• _RECORDS FOR PROCESSING_
-- ==== Sys2Proof/Tests/Slice0.lean ====
section
/-!
SUPPORT. Small tests. `test_…` checks one step, or one operation, against a value of the spec; `illformed_…` checks that WellFormed refuses a
term; `witness_…` shows a state and operands that meet the hypotheses of a statement.
-/

namespace Sys2Proof.Tests

open Sys2Proof Sys2Proof.Machine

set_option maxRecDepth 100000
set_option exponentiation.threshold 600
set_option Elab.async false

/-! States for tests -/

/-- Little-endian fields (offset, size, value) in rising order of offset, from `pos` on, then zeros up to `n` bytes. -/
def fieldsFrom (n pos : Nat) (fs : List (Nat × Nat × Nat)) : Bytes :=
  match fs with
  | [] => List.replicate (n - pos) 0
  | f :: rest => List.replicate (f.1 - pos) 0 ++ leBytes f.2.1 f.2.2 ++ fieldsFrom n (f.1 + f.2.1) rest
def bytes (n : Nat) (fs : List (Nat × Nat × Nat)) : Bytes := fieldsFrom n 0 fs

/-- Partition 0, ACTIVE, on hanks 0 and 1, with an object of 4 granules in tier 1, one in tier 2 and one in the Splice window, and 2 owners. -/
def obj (space first n : Nat) : Obj :=
  { gen := 0, source := none, space := space, first := first, granules := n, owner := 0, live := true, grants := [], readOnly := false, shared := false, mirror := none, listed := false }
def config : Bytes := bytes 64 [(4, 10, 3), (0x10, 2, 8), (0x12, 1, 4), (0x13, 1, 2), (0x14, 4, 100), (0x18, 1, 1), (0x19, 1, 8), (0x1C, 4, 100)]
def policy : Bytes := bytes 0x220 [(8, 1, 2), (9, 1, 1), (0xA, 1, 0)]
def part0 : Partition :=
  { Partition.absent with state := .active, config := config, policy := policy, hanks := [0, 1], objs := [(0, obj 0 0 4), (1, obj 1 0 4), (2, obj 2 0 1)], objNext := 3 }

/-- Production, powered, every function READY, management address 9, the partition `P` and the context 1 of it. -/
def prodFuses : Fuses := { Fuses.blank with lc := Vector.replicate 4 wordProduction }
def upPlat : Plat := { Plat.dark with powered := true, perst := false, fns := functions.map (fun f => (f, ⟨.ready, false, 0⟩)) }
def ctx1 : Context := { Context.closed with opened := true, resident := true, hankMask := 3#80, compBase := 0x10000, area := [4] }
def ctx0 : Context := { Context.closed with opened := true, isBase := true, hankMask := 3#80, compBase := 0x20000, area := [5] }
def world (P : Partition) (c : Context) (g : Sys → Sys) : State :=
  { pending := [], fuses := prodFuses
    sys := g { Sys.cold with dict := { Dict.empty with vals := [(dictKey 0x1100 2, 9)] }, plat := upPlat, parts := Sys.cold.parts.set 0 P, ctxs := [(0, ctx0), (1, c)], useNext := 1 } }

/-- Bight 0 runs a RUN of context 1 with its descriptor at locker address 0. -/
def runRef : RunRef := { ctx := 1, ring := 0, lay := 1, part := 0, rank := 0, prog := 0, size := 1048576, spec := false, home := 0 }
def running (a : BightArch) (g : Sys → Sys) : State :=
  world part0 ctx1 (fun y => g { y with bights := y.bights.set 0 { Bight.idle with arch := a, run := some runRef } })
def core (a : BightArch) : State := running a id
def bightWith (x : Bight) : State := world part0 ctx1 (fun y => { y with bights := y.bights.set 0 { x with run := some runRef } })
def withDesc (d : Bytes) : BightArch := { BightArch.zero with locker := Mem.empty.put 0 d }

• _BRIEF_
Output the lines above between the one holding "(f.1 + f.2.1) rest" and the one holding "Partition.absent with state", inclusive, with nothing before or after them.

• _ANSWER BELOW_
  | f :: rest => List.replicate (f.1 - pos) 0 ++ leBytes f.2.1 f.2.2 ++ fieldsFrom n (f.1 + f.2.1) rest
def bytes (n : Nat) (fs : List (Nat × Nat × Nat)) : Bytes := fieldsFrom n 0 fs

/-- Partition 0, ACTIVE, on hanks 0 and 1, with an object of 4 granules in tier 1, one in tier 2 and one in the Splice window, and 2 owners. -/
def obj (space first n : Nat) : Obj :=
  { gen := 0, source := none, space := space, first := first, granules := n, owner := 0, live := true, grants := [], readOnly := false, shared := false, mirror := none, listed := false }
def config : Bytes := bytes 64 [(4, 10, 3), (0x10, 2, 8), (0x12, 1, 4), (0x13, 1, 2), (0x14, 4, 100), (0x18, 1, 1), (0x19, 1, 8), (0x1C, 4, 100)]
def policy : Bytes := bytes 0x220 [(8, 1, 2), (9, 1, 1), (0xA, 1, 0)]
def part0 : Partition :=
  { Partition.absent with state := .active, config := config, policy := policy, hanks := [0, 1], objs := [(0, obj 0 0 4), (1, obj 1 0 4), (2, obj 2 0 1)], objNext := 3 }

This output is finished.